## C++ program to find the GCD of two numbers:

*GCD* or *greatest common divisor* is the largest number that can divide both numbers. It is also called *HCF* of two numbers. We can find the *GCD* in many ways. In this post, we will learn how to find the *GCD* of two numbers in different ways in *C++*.

### Method 1: By using a for loop:

Using a *for loop*, we can find the *GCD* of two numbers.

```
#include <iostream>
using namespace std;
int main()
{
int first, second, i, gcd;
cout << "Enter the first number : " << endl;
cin >> first;
cout << "Enter the second number : " << endl;
cin >> second;
for (i = 1; i <= first && i <= second; i++)
{
if (first % i == 0 && second % i == 0)
{
gcd = i;
}
}
cout << "GCD : " << gcd << endl;
}
```

Here,

- We are taking the first and the second number and storing it in
*first*and*second*. - The
*for loop*runs from*i = 1*and checks if a number can divide both*first*and*second*properly or not. If yes, it assigns that value to*gcd*. - Finally, it printed the value of
*gcd*.

It will give output as like below:

```
Enter the first number :
18
Enter the second number :
1251
GCD : 9
```

### Method 2: Reverse traversal:

This method is more efficient that the above method. Here, we will use the *for loop* to traverse in reverse and find out the *gcd*.
The for loop will start from the number which is *smaller* and run till *1*. If it find any number that can divide both *first* and *second*, it will exit from the loop. Because, that will be the *largest* number that can divide both, no need to check for other smaller values.

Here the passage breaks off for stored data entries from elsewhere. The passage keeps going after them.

-- ==== Sys2Proof/Word.lean ====
section
/-! DEFINITION. Word.lean: the word types of HC1 (00_scope.md R5, R6, R8, R9; 10_state.md R22).
All integers of this hardware are unsigned (R8). -/

namespace Sys2Proof

/-- A command word or a readback word, 32 bits (R80, R60). -/
abbrev Word := BitVec 32

/-- A Symbol, an unsigned 8-bit value (R6); also the `sym` field of a command (R80). -/
abbrev Sym := BitVec 8

/-- The `imm` field of a command, 16 bits (R80). -/
abbrev Imm := BitVec 16

/-- A frequency count `FREQ[s]`, 32 bits (R7, R23). -/
abbrev Freq := BitVec 32

/-- A tree node's frequency, 40 bits (R25, R118). -/
abbrev NodeFreq := BitVec 40

/-- A node index, 9 bits (R25). -/
abbrev NodeIdx := BitVec 9

/-- The vector that holds a code's bits, position `k` holding `b_k` (R9, R29). -/
abbrev CodeBits := BitVec 255

/-- A readback address, 16 bits, naming one 32-bit word (R60). -/
abbrev RbAddr := BitVec 16

/-- A bit sequence `b_0, b_1, ...`: the head is `b_0`, the first in time (R9). -/
abbrev Bits := List Bool

end Sys2Proof
end

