-- ==== Sys2Proof/Certificates/Slice0/Obligations.lean ====
section
/-! DEFINITION. Certificates/Slice0/Obligations.lean: the statements for the provers, from the spec's
numbered rules. Each docstring names the rules it is about. -/

open Sys2Proof Sys2Proof.Machine Sys2Proof.Safety

/-- Reset leaves every element of R22 at its reset value (R43). -/
def Obligations.ResetHoldsSpecValues : Prop :=
  (∀ a : Sym, freqAt State.reset a = 0#32) ∧
  (∀ i, i < 511 → nodeAt State.reset i =
    { valid := false, leaf := false, inq := false, sym := 0#8, freq := 0#40, left := 0#9, right := 0#9 }) ∧
  State.reset.root = { v := false, idx := 0#9 } ∧
  State.reset.nleaf = 0#9 ∧ State.reset.nnode = 0#10 ∧
  (∀ a : Sym, codeAt State.reset a = { len := 0#8, bits := 0#255 }) ∧
  State.reset.cbuf = { len := 0#8, bits := 0#255 } ∧
  State.reset.phase = .idle ∧ State.reset.fault = false ∧ State.reset.errcode = 0#8 ∧
  State.reset.errcmd = 0#32 ∧ State.reset.erridx = 0#32 ∧ State.reset.cmdcnt = 0#32 ∧
  State.reset.done = 0#32 ∧ State.reset.bout = [] ∧ State.reset.sout = []

/-- What the host reads after reset (R211 (70_reset_and_hazards.md), but for what it says is absent: vector, entry point, mask). -/
def Obligations.ResetReadback : Prop :=
  State.reset.phase = .idle ∧ State.reset.fault = false ∧ faultIrq State.reset = false ∧
  tempty State.reset = true ∧ fempty State.reset = true ∧ State.reset.cmdcnt = 0#32 ∧
  memRead State.reset 0x0000#16 = 0x48554631#32 ∧
  memRead State.reset 0x0001#16 = 0x2820FF08#32 ∧
  memRead State.reset 0x0002#16 = 0x00000030#32 ∧
  ∀ a : RbAddr, a ≠ 0x0000#16 → a ≠ 0x0001#16 → a ≠ 0x0002#16 → memRead State.reset a = 0#32

/-- A step runs the command the next pushed word spells (30_encoding.md R84, 60_exceptions.md R199). -/
def Obligations.StepRunsDecodedCommand : Prop :=
  ∀ (s : State) (w : Word) (rest : List Word) (i : Instr),
    s.port = w :: rest → decode w = .command i → step s = exec i { s with port := rest }

/-- With no word pushed a step changes nothing (the model's choice, log entry 1) (60_exceptions.md R198, R199). -/
def Obligations.StepWithoutWordKeepsState : Prop :=
  ∀ s : State, (s.port = [] → step s = .next s) ∧
    ∀ w rest, s.port = w :: rest → step s = stepWord w { s with port := rest }

/-- The words the spec spells out decode to their commands (30_encoding.md R81, R89). -/
def Obligations.SpecWordsDecode : Prop :=
  decode 0x10610000#32 = .command (.fsym 0x61#8) ∧
  decode 0x11410003#32 = .command (.ldfreql 0x41#8 3#16) ∧
  decode 0x31620001#32 = .command (.ldcbit 0x62#8 true) ∧
  decode 0x51000001#32 = .command (.decBit true) ∧
  decode 0x520B0785#32 = .command (.decWord 11#8 0x0785#16) ∧
  decode 0x20000000#32 = .command .build ∧
  decode 0x41610000#32 = .command (.encSym 0x61#8) ∧
  decode 0x01000000#32 = .command .clrerr

/-- Decoding an encoded well-formed command gives it back (30_encoding.md R81, R83). -/
def Obligations.DecodeEncodeAgree : Prop :=
  ∀ i : Instr, i.wellFormed = true → decode (encode i) = .command i

/-- A word that spells a command is that command's encoding (30_encoding.md R81, R83). -/
def Obligations.DecodedCommandHasItsWord : Prop :=
  ∀ (w : Word) (i : Instr), decode w = .command i → i.wellFormed = true ∧ encode i = w

/-- Decoding is by the mask and match table, whose rows are disjoint (R83). -/
def Obligations.MaskAndMatchTable : Prop :=
  rows.map (fun r => (r.mask, r.pat)) =
    [(0xFFFFFFFF#32, 0x00000000#32), (0xFFFFFFFF#32, 0x01000000#32), (0xFFFFFFFF#32, 0x02000000#32),
     (0xFFFFFFFF#32, 0x03000000#32), (0xFFFFFFFF#32, 0x04000000#32), (0xFF00FFFF#32, 0x10000000#32),
     (0xFF000000#32, 0x11000000#32), (0xFF000000#32, 0x12000000#32), (0xFFFFFFFF#32, 0x20000000#32),
     (0xFF00FFFF#32, 0x30000000#32), (0xFF00FFFE#32, 0x31000000#32), (0xFFFFFFFF#32, 0x40000000#32),
     (0xFF00FFFF#32, 0x41000000#32), (0xFFFFFFFF#32, 0x42000000#32), (0xFFFFFFFF#32, 0x50000000#32),
     (0xFFFFFFFE#32, 0x51000000#32), (0xFFE00000#32, 0x52000000#32), (0xFFFFFFFF#32, 0x53000000#32)] ∧
  rows.Pairwise (fun r q => ∀ w : Word, w &&& r.mask = r.pat → w &&& q.mask ≠ q.pat) ∧
  (∀ r ∈ rows, ∀ w : Word,
    (w &&& r.mask = r.pat ∧ (r.pat = 0x52000000#32 → (symField w).toNat ≤ 16)) →
      decode w = .command (rowCommand r w)) ∧
  (∀ w : Word, (∀ r ∈ rows, ¬ (w &&& r.mask = r.pat ∧
    (r.pat = 0x52000000#32 → (symField w).toNat ≤ 16))) → ∃ why, decode w = .illegal why)

/-- A word that spells no command takes IllegalCommand and does nothing else (R181). -/
def Obligations.IllegalWordsTakeIllegalCommand : Prop :=
  (∀ w : Word, (∃ why, decode w = .illegal why) → IllegalWord w) ∧
  (∀ w : Word, opField w ∉ [0x00#8, 0x01#8, 0x02#8, 0x03#8, 0x04#8, 0x10#8, 0x11#8, 0x12#8, 0x20#8, 0x30#8,
      0x31#8, 0x40#8, 0x41#8, 0x42#8, 0x50#8, 0x51#8, 0x52#8, 0x53#8] → decode w = .illegal .unassignedOp) ∧
  (∀ w : Word, opField w = 0x52#8 → 16 < (symField w).toNat → decode w = .illegal .badCount)

/-- While FAULT = 1 every word but CLRERR's is counted and dropped (R185). -/
def Obligations.HeldCoreDropsWords : Prop :=
  ∀ (s : State) (w : Word), s.fault = true → ∃ t, stepWord w s = .next t ∧ t.cmdcnt = s.cmdcnt + 1#32 ∧
    (w ≠ 0x01000000#32 → UnchangedBut [.cmdcnt] s t) ∧
    (w = 0x01000000#32 → t.fault = false ∧ t.errcode = 0#8 ∧ t.errcmd = 0#32 ∧ t.erridx = 0#32 ∧
      UnchangedBut [.cmdcnt, .fault, .errcode, .errcmd, .erridx] s t)

/-- Every consumed word completes and advances CMDCNT by one (R34). -/
def Obligations.EveryWordIsCounted : Prop :=
  (∀ (w : Word) (s : State), ∃ t, stepWord w s = .next t ∧ t.cmdcnt = s.cmdcnt + 1#32 ∧
    (s.fault = false → t.fault = true → t.erridx = s.cmdcnt)) ∧
  State.reset.cmdcnt = 0#32 ∧
  (∀ (ws : List Word) (s : State), ∃ t, runWords ws s = .next t ∧
    t.cmdcnt = s.cmdcnt + BitVec.ofNat 32 ws.length)

/-- Taking a fault writes the record, aborts the open frame and returns to IDLE (60_exceptions.md R180, R184). -/
def Obligations.FaultEntry : Prop :=
  (∀ (c : Cause) (w idx : Word) (s : State),
    Recorded (causeCode c) w idx (raise c w idx s) ∧ Aborted s (raise c w idx s) ∧
    UnchangedBut faultElems s (raise c w idx s)) ∧
  causeCode .illegalCommand = 1#8 ∧ causeCode .badPhase = 2#8 ∧ causeCode .unknownSymbol = 3#8 ∧
  causeCode .truncatedCode = 4#8 ∧ causeCode .freqOverflow = 5#8 ∧ causeCode .codeOverflow = 6#8 ∧
  causeCode .ambiguousCode = 7#8

/-- BadPhase is taken exactly in the phases R186 does not allow (R182, R186). -/
def Obligations.BadPhaseExactly : Prop :=
  (∀ p, legalIn .nop p = true ∧ legalIn .clrerr p = true) ∧
  (∀ i ∈ [Instr.clrall, .clrfreq, .clrcode, .build, .encBegin, .decBegin], ∀ p, legalIn i p = true ↔ p = .idle) ∧
  (∀ (a : Sym) (v : Imm) (b : Bool) (p : Phase),
    (legalIn (.fsym a) p = true ↔ p = .idle) ∧ (legalIn (.ldfreql a v) p = true ↔ p = .idle) ∧
    (legalIn (.ldfreqh a v) p = true ↔ p = .idle) ∧ (legalIn (.clrc a) p = true ↔ p = .idle) ∧
    (legalIn (.ldcbit a b) p = true ↔ p = .idle) ∧ (legalIn (.encSym a) p = true ↔ p = .enc) ∧
    (legalIn .encEnd p = true ↔ p = .enc) ∧ (legalIn (.decBit b) p = true ↔ p = .dec) ∧
    (legalIn (.decWord a v) p = true ↔ p = .dec) ∧ (legalIn .decEnd p = true ↔ p = .dec)) ∧
  (∀ (i : Instr) (s : State), i.wellFormed = true → s.fault = false → ∃ t, exec i s = .next t ∧
    (legalIn i s.phase = false → FaultsOnly 2#8 (encode i) s t) ∧
    (legalIn i s.phase = true → ¬ (t.fault = true ∧ t.errcode = 2#8)))

/-- NOP changes CMDCNT and nothing else, in every phase, held or not (R170). -/
def Obligations.NopOnlyCounts : Prop :=
  encode .nop = 0x00000000#32 ∧ OnlyWordOfOp 0x00#8 ∧
  ∀ s : State, ∃ t, exec .nop s = .next t ∧ t.cmdcnt = s.cmdcnt + 1#32 ∧ UnchangedBut [.cmdcnt] s t

/-- CLRERR clears the fault record and restores nothing else, in every state (R171). -/
def Obligations.ClrerrAcknowledges : Prop :=
  encode .clrerr = 0x01000000#32 ∧ OnlyWordOfOp 0x01#8 ∧
  ∀ s : State, ∃ t, exec .clrerr s = .next t ∧
    t.fault = false ∧ t.errcode = 0#8 ∧ t.errcmd = 0#32 ∧ t.erridx = 0#32 ∧ t.cmdcnt = s.cmdcnt + 1#32 ∧
    UnchangedBut [.cmdcnt, .fault, .errcode, .errcmd, .erridx] s t ∧
    (RecordConsistent s → s.fault = false → UnchangedBut [.cmdcnt] s t) ∧
    (RecordConsistent s → s.fault = true → t.phase = .idle)

/-- CLRALL returns every table to its reset value (R172). -/
def Obligations.ClrallEmptiesTables : Prop :=
  encode .clrall = 0x02000000#32 ∧ OnlyWordOfOp 0x02#8 ∧ BadPhaseBut .idle .clrall ∧
  ∀ s : State, Ready .idle s → ∃ t, exec .clrall s = .next t ∧
    (∀ a : Sym, freqAt t a = 0#32) ∧ (∀ i, nodeAt t i = Node.empty) ∧ t.root = Root.none ∧
    t.nleaf = 0#9 ∧ t.nnode = 0#10 ∧ (∀ a : Sym, codeAt t a = Code.empty) ∧ t.cbuf = Code.empty ∧
    t.done = 0#32 ∧ t.cmdcnt = s.cmdcnt + 1#32 ∧
    rootv t = false ∧ tempty t = true ∧ fempty t = true ∧
    UnchangedBut [.freq, .node, .root, .nleaf, .nnode, .code, .cbuf, .done, .cmdcnt] s t ∧
    (RecordConsistent s → t = { State.reset with
      cmdcnt := s.cmdcnt + 1#32, bout := s.bout, sout := s.sout, port := s.port })

/-- CLRFREQ empties FREQ alone and CLRCODE empties CODE alone (R173, R174). -/
def Obligations.ClrfreqAndClrcodeEmptyOneTable : Prop :=
  encode .clrfreq = 0x03000000#32 ∧ encode .clrcode = 0x04000000#32 ∧
  OnlyWordOfOp 0x03#8 ∧ OnlyWordOfOp 0x04#8 ∧ BadPhaseBut .idle .clrfreq ∧ BadPhaseBut .idle .clrcode ∧
  (∀ s : State, Ready .idle s → ∃ t, exec .clrfreq s = .next t ∧ (∀ a : Sym, freqAt t a = 0#32) ∧
    fempty t = true ∧ t.cmdcnt = s.cmdcnt + 1#32 ∧ UnchangedBut [.freq, .cmdcnt] s t) ∧
  (∀ s : State, Ready .idle s → ∃ t, exec .clrcode s = .next t ∧ (∀ a : Sym, codeAt t a = Code.empty) ∧
    tempty t = true ∧ t.cmdcnt = s.cmdcnt + 1#32 ∧ UnchangedBut [.code, .cmdcnt] s t)
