/-! ### placeWord -/

@[simp] theorem placeWord_freq (w : Word) (s : State) : (placeWord w s).freq = s.freq := rfl
@[simp] theorem placeWord_node (w : Word) (s : State) : (placeWord w s).node = s.node := rfl
@[simp] theorem placeWord_root (w : Word) (s : State) : (placeWord w s).root = s.root := rfl
@[simp] theorem placeWord_nleaf (w : Word) (s : State) : (placeWord w s).nleaf = s.nleaf := rfl
@[simp] theorem placeWord_nnode (w : Word) (s : State) : (placeWord w s).nnode = s.nnode := rfl
@[simp] theorem placeWord_code (w : Word) (s : State) : (placeWord w s).code = s.code := rfl
@[simp] theorem placeWord_cbuf (w : Word) (s : State) : (placeWord w s).cbuf = s.cbuf := rfl
@[simp] theorem placeWord_phase (w : Word) (s : State) : (placeWord w s).phase = s.phase := rfl
@[simp] theorem placeWord_fault (w : Word) (s : State) : (placeWord w s).fault = s.fault := rfl
@[simp] theorem placeWord_errcode (w : Word) (s : State) : (placeWord w s).errcode = s.errcode := rfl
@[simp] theorem placeWord_errcmd (w : Word) (s : State) : (placeWord w s).errcmd = s.errcmd := rfl
@[simp] theorem placeWord_erridx (w : Word) (s : State) : (placeWord w s).erridx = s.erridx := rfl
@[simp] theorem placeWord_cmdcnt (w : Word) (s : State) : (placeWord w s).cmdcnt = s.cmdcnt := rfl
@[simp] theorem placeWord_done (w : Word) (s : State) : (placeWord w s).done = s.done := rfl
@[simp] theorem placeWord_bout (w : Word) (s : State) : (placeWord w s).bout = s.bout := rfl
@[simp] theorem placeWord_sout (w : Word) (s : State) : (placeWord w s).sout = s.sout := rfl
@[simp] theorem placeWord_port (w : Word) (s : State) : (placeWord w s).port = w :: s.port := rfl

end Sys2Proof.Machine
end

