-- ==== Sys2Proof/Laws/Decoding.lean ====
section
/-! SUPPORT. Laws/Decoding.lean: everything `dec_bit` can do, by the members of M(q) (44_decoder.md R151 to R153),
and what a list of bits does. -/

namespace Sys2Proof.Machine

open Sys2Proof.Safety

/-- The match has no member exactly when no code equals `q` (R151). -/
theorem noMatch_iff (s : State) (q : Code) : NoMatch s q ↔ matchSyms s q = [] := by
  rw [List.eq_nil_iff_forall_not_mem]
  exact forall_congr' fun a => not_congr (mem_matchSyms s q a).symm

/-- The match has the one member `a` exactly when `a`'s code alone equals `q` (R151). -/
theorem oneMatch_iff (s : State) (q : Code) (a : Sym) : OneMatch s q a ↔ matchSyms s q = [a] := by
  constructor
  · intro h
    have ha : a ∈ matchSyms s q := (mem_matchSyms s q a).mpr ((h a).mpr rfl)
    have all : ∀ b ∈ matchSyms s q, b = a := fun b hb => (h b).mp ((mem_matchSyms s q b).mp hb)
    have nd := nodup_matchSyms s q
    match hm : matchSyms s q with
    | [] => rw [hm] at ha; cases ha
    | [b] => rw [hm] at all; rw [all b (by simp)]
    | b :: c :: _ =>
      rw [hm] at all nd
      have hbc : b = c := (all b (by simp)).trans (all c (by simp)).symm
      simp [hbc] at nd
  · intro h b
    rw [← mem_matchSyms, h, List.mem_singleton]

/-- The match has two or more members exactly when two symbols' codes equal `q` (R151). -/
theorem manyMatch_iff (s : State) (q : Code) :
    ManyMatch s q ↔ ∃ a b rest, matchSyms s q = a :: b :: rest := by
  constructor
  · rintro ⟨a, b, hab, ha, hb⟩
    have ha' := (mem_matchSyms s q a).mpr ha
    have hb' := (mem_matchSyms s q b).mpr hb
    match hm : matchSyms s q with
    | [] => rw [hm] at ha'; cases ha'
    | [c] =>
      rw [hm, List.mem_singleton] at ha' hb'
      exact absurd (ha'.trans hb'.symm) hab
    | c :: d :: rest => exact ⟨c, d, rest, rfl⟩
  · rintro ⟨a, b, rest, hm⟩
    have nd := nodup_matchSyms s q
    rw [hm] at nd
    refine ⟨a, b, fun h => by simp [h] at nd, ?_, ?_⟩
    · exact (mem_matchSyms s q a).mp (by rw [hm]; simp)
    · exact (mem_matchSyms s q b).mp (by rw [hm]; simp)

/-- R152, R153: what one bit does, case by case. -/
theorem decBit_cases (w idx : Word) (b : Bool) (s : State) :
    ((tempty s = true ∨ s.cbuf.len = 255#8) ∧ decBit w idx b s = .ok { s with done := s.done + 1#32 }) ∨
    (tempty s = false ∧ s.cbuf.len ≠ 255#8 ∧
      ((NoMatch s (codeSnoc s.cbuf b) ∧
        decBit w idx b s = .ok { s with done := s.done + 1#32, cbuf := codeSnoc s.cbuf b }) ∨
      (∃ a, OneMatch s (codeSnoc s.cbuf b) a ∧
        decBit w idx b s =
          .ok { s with done := s.done + 1#32, cbuf := Code.empty, sout := s.sout ++ [.sym a] }) ∨
      (ManyMatch s (codeSnoc s.cbuf b) ∧
        decBit w idx b s = .raised (raise .ambiguousCode w idx
          { s with done := s.done + 1#32, cbuf := codeSnoc s.cbuf b })))) := by
  have ht : tempty { s with done := s.done + 1#32 } = tempty s := rfl
  by_cases h1 : tempty s = true
  · exact .inl ⟨.inl h1, by simp [decBit, ht, h1]⟩
  by_cases h2 : s.cbuf.len = 255#8
  · refine .inl ⟨.inr h2, ?_⟩
    have hf := (codeFull_iff s.cbuf).mpr h2
    simp [decBit, hf]
  have hf : codeFull s.cbuf = false := by
    rw [← Bool.not_eq_true, codeFull_iff]; exact h2
  have h1' : tempty s = false := by simpa using h1
  have hm : ∀ q, matchSyms { s with done := s.done + 1#32, cbuf := q } q = matchSyms s q := fun _ => rfl
  refine .inr ⟨h1', h2, ?_⟩
  match hq : matchSyms s (codeSnoc s.cbuf b) with
  | [] => exact .inl ⟨(noMatch_iff _ _).mpr hq, by simp [decBit, decMatch, ht, h1', hf, hm, hq]⟩
  | [a] =>
    exact .inr (.inl ⟨a, (oneMatch_iff _ _ _).mpr hq, by simp [decBit, decMatch, ht, h1', hf, hm, hq, pushS]⟩)
  | a :: c :: rest =>
    exact .inr (.inr ⟨(manyMatch_iff _ _).mpr ⟨a, c, rest, hq⟩, by
      simp [decBit, decMatch, ht, h1', hf, hm, hq]⟩)

/-- `dec_bit` writes DONE, CBUF and SOUT, and a fault what `raise` writes. -/
theorem decBit_frame (w idx : Word) (b : Bool) (s : State) :
    (∃ d c o, decBit w idx b s = .ok { s with done := d, cbuf := c, sout := o }) ∨
    ∃ d c, decBit w idx b s = .raised (raise .ambiguousCode w idx { s with done := d, cbuf := c }) := by
  rcases decBit_cases w idx b s with ⟨-, h⟩ | ⟨-, -, ⟨-, h⟩ | ⟨_, -, h⟩ | ⟨-, h⟩⟩
  · exact .inl ⟨_, s.cbuf, s.sout, h⟩
  · exact .inl ⟨_, _, s.sout, h⟩
  · exact .inl ⟨_, _, _, h⟩
  · exact .inr ⟨_, _, h⟩

end Sys2Proof.Machine
end

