-- ==== Sys2Proof/Machine/Asm.lean ====
section
/-! DEFINITION. Machine/Asm.lean: the assembler text of one line (30_encoding.md R89), on lists of
characters. Points R89 leaves open are in notes/assumptions/11.md. -/

namespace Sys2Proof.Machine

/-- What one line of assembler text is. -/
inductive AsmLine where
  /-- nothing but blanks and a comment -/
  | blank
  | command (i : Instr)
  /-- no line of R89's form -/
  | malformed
  deriving DecidableEq, Repr

/-- The operands a mnemonic takes (R81, R89). -/
inductive AsmShape where
  | plain (i : Instr)
  | symbol (f : Sym → Instr)
  | symbolImm (f : Sym → Imm → Instr)
  | symbolBit (f : Sym → Bool → Instr)
  | bit (f : Bool → Instr)
  | countImm (f : Sym → Imm → Instr)

/-- The mnemonics of R81 of the groups up to 0x2x, and their operands. -/
def asmTableLow : List (List Char × AsmShape) :=
  [ (['N','O','P'], .plain .nop),
    (['C','L','R','E','R','R'], .plain .clrerr),
    (['C','L','R','A','L','L'], .plain .clrall),
    (['C','L','R','F','R','E','Q'], .plain .clrfreq),
    (['C','L','R','C','O','D','E'], .plain .clrcode),
    (['F','S','Y','M'], .symbol .fsym),
    (['L','D','F','R','E','Q','L'], .symbolImm .ldfreql),
    (['L','D','F','R','E','Q','H'], .symbolImm .ldfreqh),
    (['B','U','I','L','D'], .plain .build) ]

/-- The mnemonics of R81 of the groups from 0x3x on, and their operands. -/
def asmTableHigh : List (List Char × AsmShape) :=
  [ (['C','L','R','C'], .symbol .clrc),
    (['L','D','C','B','I','T'], .symbolBit .ldcbit),
    (['E','N','C','_','B','E','G','I','N'], .plain .encBegin),
    (['E','N','C','_','S','Y','M'], .symbol .encSym),
    (['E','N','C','_','E','N','D'], .plain .encEnd),
    (['D','E','C','_','B','E','G','I','N'], .plain .decBegin),
    (['D','E','C','_','B','I','T'], .bit .decBit),
    (['D','E','C','_','W','O','R','D'], .countImm .decWord),
    (['D','E','C','_','E','N','D'], .plain .decEnd) ]

/-- The mnemonics of R81 and their operands. -/
def asmTable : List (List Char × AsmShape) := asmTableLow ++ asmTableHigh

/-- Blanks before the next item are skipped. -/
def skipBlanks : List Char → List Char
  | [] => []
  | c :: cs => if c = ' ' then skipBlanks cs else c :: cs

/-- The value of a digit, `0..9`, `A..F`, `a..f`. -/
def digitValue (c : Char) : Option Nat :=
  if 48 ≤ c.toNat ∧ c.toNat ≤ 57 then some (c.toNat - 48)
  else if 65 ≤ c.toNat ∧ c.toNat ≤ 70 then some (c.toNat - 55)
  else if 97 ≤ c.toNat ∧ c.toNat ≤ 102 then some (c.toNat - 87)
  else none

/-- The digits of a number in a base, added to the value so far, and what follows them. -/
def readDigits (base : Nat) : Nat → List Char → Nat × List Char
  | acc, [] => (acc, [])
  | acc, c :: cs =>
    match digitValue c with
    | none => (acc, c :: cs)
    | some d => if d < base then readDigits base (acc * base + d) cs else (acc, c :: cs)

/-- A number at least one digit long in a base. -/
def readBase (base : Nat) (cs : List Char) : Option (Nat × List Char) :=
  let r := readDigits base 0 cs
  if r.2.length < cs.length then some r else none

/-- A number, decimal or `0x..` (R8, R89). DESIGN CHOICE: R8 also has the form `0b..`, and R89 names no base for
an immediate, a bit or a count; the model reads none of them in binary (notes/assumptions/11.md). -/
def readNumber : List Char → Option (Nat × List Char)
  | '0' :: 'x' :: cs => readBase 16 cs
  | cs => readBase 10 cs

/-- A number below a bound. -/
def readBelow (bound : Nat) (cs : List Char) : Option (Nat × List Char) :=
  match readNumber cs with
  | none => none
  | some (n, rest) => if n < bound then some (n, rest) else none

/-- A symbol operand: a number 0..255 or a printable ASCII character in single quotes (R89). -/
def readSymbol : List Char → Option (Nat × List Char)
  | '\'' :: c :: '\'' :: cs => if 32 ≤ c.toNat ∧ c.toNat ≤ 126 then some (c.toNat, cs) else none
  | cs => readBelow 256 cs

/-- The comma between operands. -/
def readComma (cs : List Char) : Option (List Char) :=
  match skipBlanks cs with
  | ',' :: rest => some (skipBlanks rest)
  | _ => none

/-- Nothing but blanks and a comment is left. -/
def lineEnds (cs : List Char) : Bool :=
  match skipBlanks cs with
  | [] => true
  | c :: _ => c == ';'

/-- The command, if the rest of the line is empty and the command is one a word spells (R83). -/
def finishLine (i : Instr) (rest : List Char) : AsmLine :=
  if lineEnds rest && i.wellFormed then .command i else .malformed

/-- Two operands, the second below a bound. -/
def readTwo (first : List Char → Option (Nat × List Char)) (bound : Nat) (cs : List Char) :
    Option (Nat × Nat × List Char) :=
  match first cs with
  | none => none
  | some (a, rest) =>
    match readComma rest with
    | none => none
    | some rest₂ =>
      match readBelow bound rest₂ with
      | none => none
      | some (b, rest₃) => some (a, b, rest₃)

/-- The operands of a mnemonic's shape (R89). -/
def readOperands (shape : AsmShape) (cs : List Char) : AsmLine :=
  match shape with
  | .plain i => finishLine i cs
  | .symbol f =>
    match readSymbol cs with
    | none => .malformed
    | some (a, rest) => finishLine (f (BitVec.ofNat 8 a)) rest
  | .symbolImm f =>
    match readTwo readSymbol 65536 cs with
    | none => .malformed
    | some (a, v, rest) => finishLine (f (BitVec.ofNat 8 a) (BitVec.ofNat 16 v)) rest
  | .symbolBit f =>
    match readTwo readSymbol 2 cs with
    | none => .malformed
    | some (a, b, rest) => finishLine (f (BitVec.ofNat 8 a) (b == 1)) rest
  | .bit f =>
    match readBelow 2 cs with
    | none => .malformed
    | some (b, rest) => finishLine (f (b == 1)) rest
  | .countImm f =>
    match readTwo (readBelow 256) 65536 cs with
    | none => .malformed
    | some (n, v, rest) => finishLine (f (BitVec.ofNat 8 n) (BitVec.ofNat 16 v)) rest

/-- A character of a mnemonic: a capital letter or an underscore. -/
def mnemonicChar (c : Char) : Bool := (decide (65 ≤ c.toNat) && decide (c.toNat ≤ 90)) || c == '_'

/-- One line of assembler text (R89). -/
def asmLine (line : List Char) : AsmLine :=
  let cs := skipBlanks line
  if lineEnds cs then .blank
  else
    match asmTable.find? fun e => e.1 == cs.takeWhile mnemonicChar with
    | none => .malformed
    | some e => readOperands e.2 (skipBlanks (cs.dropWhile mnemonicChar))

/-- The word of a line's command. -/
def asmWord (line : List Char) : Option Word :=
  match asmLine line with
  | .blank => none
  | .command i => some (encode i)
  | .malformed => none

end Sys2Proof.Machine
end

Let’s take a look at the program:

```
#include <iostream>
using namespace std;
int main()
{
int first, second, i, gcd;
cout << "Enter the first number : " << endl;
cin >> first;
cout << "Enter the second number : " << endl;
cin >> second;
for (i = first > second ? second : first; i >= 0; i--)
{
if (first % i == 0 && second % i == 0)
{
gcd = i;
break;
}
}
cout << "GCD : " << gcd << endl;
}
```

- This is almost similar to the above program.
- The only difference is that
*i*starts from the*smaller value*between*first*and*second*and ends at*1*. - If a
*GCD*is found, it exit from the loop and prints that value.

It will give similar output.

### Method 3: Using while loop:

We can also find *GCD* using a *while loop*. The idea is to keep subtracting the *smaller* number from the *larger* number and assigning that value to that number until both numbers are equal. That is the *GCD* or *HCF* of the numbers.

```
#include <iostream>
using namespace std;
int main()
{
int first, second;
cout << "Enter the first number : " << endl;
cin >> first;
cout << "Enter the second number : " << endl;
cin >> second;
while(first != second){
if(first > second){
first = first - second;
}else{
second = second - first;
}
}
cout << "GCD : " << first << endl;
}
```

This will print a similar output to the user.